Dr. Zeibots advocated better planning using a process called "Inquiry by design". With this the usual years of planning and public consultations are compressed into about five days. The planners, experts and community representatives meet at the site to be planned, talk to locals and draw up options.

Some notes on the talk:
  • The County of Cumberland scheme 1951 planned radial motorways for Sydney. This has been largely followed with Sydney's tollways. Unfortunately Sydney's 21 century transport is being planned using a 50 year old last century plan. Due to the cancellation of the Johnston creek extension to the motorways, Marrickiville and iron cove motorway tunnels are being considered by the RTA internally without adequate public consultation.
  • Analysis of the traffic of the M4 shows that it did not greatly reduce the traffic on the existing great western highway and the total traffic of the two combined was much higher.
Enhance with the Internet and Political Realism

The meeting was useful and the inquiry by design process appears feasable. However, I suggest that the planners could usefully incorporate the Internet in their process and also inject some political realism.

Use the Internt for public and expert input to planning

The planners propose a process over a few days where the experts and community come together. However, not everyone concerned is able or willing to give up five days of their time. Only about forty of the many thousands of residents gave up a few hours for this meeting.

Therefore I suggested after the meeting to Dr. Zeibots that Internet and web tools could be used to enhance the meeting process. Experts and residents could be provided with the materials which were to be provided at the meetings and invited to provide input. As the process progressed, what the meeting came up with could be put online and the community invited to have input. This would allow wider input with minimal extra effort.

Between 1996 and 1998 I provided some web pages about planning for the Dickson p precinct of Canberra. Normally the Draft Master Plan would be displayed at the local library and perhaps an item about it placed in the local newspaper. By placing a copy online many more people could see it.

As part of the Federal Government's 2020 Summitt process I orgnaised a day long local summitt on open source with Senator Lundy. This made use of the Austrlaian developed Moodle free open source Learning Management System. Moodle was used to prepare the program for the day, solicit input and to report on the day. UTS has the Moodle system installed. This could be used to provide an online forum for a planning process. I have also used Moodle live in a classroom and it could be simiarly used to organise and present materials to people at a live forum as well as online.
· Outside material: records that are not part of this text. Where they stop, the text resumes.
/-- A thread's run renumbered. -/
def Renum.kind (x : Renum) : TKind → TKind
  | .lane n l => .lane (x.n n) l
  | k => k
/-- A workgroup's run renumbered. -/
def Renum.gkind (x : Renum) : GKind → GKind
  | .lanes n => .lanes (x.n n)
  | k => k
/-- A workgroup with its new numbers, the owner of its bank images among them (R151, R152); it stands on no die of the part until it
resumes. -/
def Renum.group (x : Renum) (y : Group) : Group :=
  { y with
    die := 4
    vdev := x.v
    region := x.r y.region
    kind := x.gkind y.kind
    warps := y.warps.map (fun w => w.all (fun t => { t with kind := x.kind t.kind }))
    bankImgs := y.bankImgs.map (fun b => (b.1, if b.2.owner = some y.vdev then { b.2 with owner := some x.v } else b.2))
    atlds := y.atlds.map (fun a => { a with grp := x.g a.grp }) }
/-- A queue with its new numbers and its new home (R408). -/
def Renum.queue (x : Renum) (y : HwQueue) : HwQueue :=
  { y with
    vdev := x.v
    region := x.r y.region
    hdie := (x.home y.hdie y.hcl).1
    hcl := (x.home y.hdie y.hcl).2
    waits := y.waits.map (fun w => { w with t := { w.t with g := x.g w.t.g } }) }
/-- A run with its new numbers and cluster. -/
def Renum.spin (x : Renum) (y : Spinner) : Spinner :=
  { y with
    vdev := x.v
    region := x.r y.region
    die := (x.home y.die y.cl).1
    cl := (x.home y.die y.cl).2
    grp := y.grp.map x.g }
/-- A task with its new numbers and cluster. -/
def Renum.task (x : Renum) (y : Task) : Task :=
  { y with
    vdev := x.v
    region := x.r y.region
    die := (x.home y.die y.cl).1
    cl := (x.home y.die y.cl).2 }
/-- A region with its new numbers. -/
def Renum.region (x : Renum) (y : Region) : Region := { y with vdev := x.v, parent := y.parent.map x.r }
/-- A call with its new numbers. -/
def Renum.call (x : Renum) (y : Call) : Call :=
  { y with
    vdev := x.v
    caller := match y.caller with
      | .thread t d => .thread { t with g := x.g t.g } d
      | .control c => .control (x.app c)
      | .host _ tag => .host x.v tag
      | .port _ tag seq => .port x.v tag seq }

/-- The application cores that run no control program (R353). -/
def State.freeApps (s : State) : List Nat := ((List.range 12).map (fun k => k + 4)).filter (fun n => !s.pkg.apps.any (fun a => a.n == n))

/-- The execution state put back as device `v` (R402, R408): every virtual address, handle and identifier keeps its value;
the device's root region is the one of the state; control programs run on free application cores. A pending task keeps the
stamp of its making, by which its age is told from then on (DESIGN CHOICE, log 91). -/
def State.restore (s : State) (v : Nat) (st : ExecState) : State :=
  let root := ((s.vdev v).map (fun x => x.rootReg)).getD 0
  let x : Renum := ⟨v, renum st.groups s.groups.length s.groups.length, renum st.regions s.regions.length root,
    renum st.spinners s.spinners.length s.spinners.length,
    fun c => (((st.apps.map (fun a => a.n)).zip s.freeApps).find? (fun k => k.1 == c)).elim c (fun k => k.2),
    s.homeFor v⟩
  let newRoot := match st.regions.find? (fun r => r.2.parent.isNone) with
    | some r => x.r r.1
    | none => root
  { s with
    groups := s.groups ++ st.groups.map (fun y => x.group y.2)
    queues := s.queues ++ st.queues.map x.queue
    spinners := s.spinners ++ st.spinners.map (fun y => x.spin y.2)
    tasks := s.tasks ++ st.tasks.map x.task
    launches := s.launches ++ st.launches.map (fun l => { l with vdev := v, region := x.r l.region })
    regions := s.regions ++ st.regions.map (fun y => x.region y.2)
    calls := s.calls ++ st.calls.map x.call
    images := s.images ++ st.images.map (fun i => { i with vdev := v })
    vdevs := s.vdevs.map (fun (y : VDev) => if y.num = v then { y with rootReg := newRoot } else y)
    fab := { s.fab with peers := s.fab.peers.filter (fun p => p.vdev != v) ++ st.imports.map (fun p => { p with vdev := v }) }
    pkg := { s.pkg with
      apps := s.pkg.apps ++ (st.apps.take s.freeApps.length).map (fun a => { a with n := x.app a.n, vdev := v })
      nextId := max s.pkg.nextId st.ids } }

/-! ## The end of a device's work (R376) -/

/-- The workgroups of a device that are alive. -/
def State.groupsOf (s : State) (v : Nat) : List Nat :=
  (List.range s.groups.length).filter (fun g => (s.grp g).alive && (s.grp g).vdev == v)

/-- Every launch, queue and recursion run of a device ends (R376 step 1): runs aborted with 0xFFFD, queues closed, launches
faulted; the results of its threads' system calls are discarded, and its control programs end. -/
def State.endWork (s : State) (v : Nat) : State :=
  let s := ((List.range s.spinners.length).filter (fun n => (s.spin n).vdev == v && (s.spin n).st == .running)).foldl
    (fun s n => s.abortSpinner n 0xFFFD) s
  let s := (s.launches.filter (fun l => l.vdev == v && decide (l.st < 2))).foldl (fun s l => s.faultLaunch l.id) s
  let s := (s.groupsOf v).foldl (fun s g => ((s.modG g Group.kill).forget g).release g) s
  let s := ((List.range s.queues.length).filter (fun q => (s.queue q).vdev == v && (s.queue q).st != .closed)).foldl
    (fun s q => (s.modQ q (fun x => { x with st := .closed, waits := [] })).putDesc q) s
  { s with
    tasks := s.tasks.filter (fun k => k.vdev != v)
    calls := s.calls.filter (fun c => c.fromHost || c.vdev != v)
    pkg := { s.pkg with apps := s.pkg.apps.filter (fun a => a.vdev != v) }
    dies := s.dies.map (fun x => { x with faults := x.faults.filter (fun f => f.vdev != v) }) }

/-- The activation banks of a device cleared (R151). -/
def Die.clearBanksOf (x : Die) (v : Nat) : Die :=
  { x with cores := x.cores.map (fun c => (c.1, { c.2 with
      banks := c.2.banks.filter (fun b => b.2.owner != some v) })) }

/-- Every frame of a device scrubbed and free, its system area included, with its translations, replicas and cached code
(R376 steps 4 and 5). -/
def State.freeDevice (s : State) (v : Nat) : State :=
  let mine := fun (o : Nat × Nat) => o.2 == v || o.2 == 256 + v
  let s := s.dies.foldl (fun s x => (x.owners.filter mine).foldl (fun s o => s.zeroPhys (o.1 * 65536) 65536) s) s
  { s with dies := s.dies.map (fun x => { x with
      owners := x.owners.filter (fun o => !mine o)
      shadow := x.shadow.filter (fun r => !x.owners.any (fun o => o.1 == r.1 && mine o))
      tlb := x.tlb.filter (fun e => e.vdev != v)
      icache := x.icache.filter (fun l => l.vdev != v)
      cores := x.cores.map (fun c => (c.1, { c.2 with l1 := c.2.l1.filter (fun l => l.vdev != v) }))
      replicas := x.replicas.filter (fun r => r.vdev != v)
      spanDir := x.spanDir.filter (fun e => e.vdev != v)
      moves := x.moves.filter (fun m => m.vdev != v) }) }

/-- The key slots of a device emptied on every die (R376 step 3). -/
def State.discKeys (s : State) (v : Nat) : State :=
  let s := s.drainAll
  { s with dies := s.dies.map (fun x => { x with
      keys := x.keys.map (fun k => if k.2.vdev = some v then (k.1, k.2.clear) else k) }) }

end Sys2Proof.Machine
end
Take account of political realities

The planners seemed to be curiously naive of the political process. A transport plan for Sydney may increase the chances of better public transport, it would seem more likely to be adopted if it took into account political realities.

The NSW state government has produced a number of transport proposals, such as the North West Metro, which make little sense in planning terms. These are only understandable in political terms as a way to attract votes. After the cancellation of the North West Metro and the quick creation of another metro proposal, there can be few who believe such proposals are being created through any rational planning process. Clearly these proposals are being up up in order to meet short term political aims, not the long term public interest.

Therefore any proposal put up by others needs to take into account the political issues and meet short term political needs of the government. As an example, projects which can be started quickly at low cost and employ people in NSW are more likely to receive political support, than those taking decades and using imported equipment. An example of such a project would be expanding the MetroBus recently introduced in the Inner West. The buses can be made in NSW, the bus lanes they need to run on can be built by NSW workers. The NSW government can apply for federal funding to create hybrid, large, fuel efficient buses.

Buses are not as good a long term transport option as trams and metros. However, buses which are actually purchased are a better option than trams which may not be approved and metros which are never built.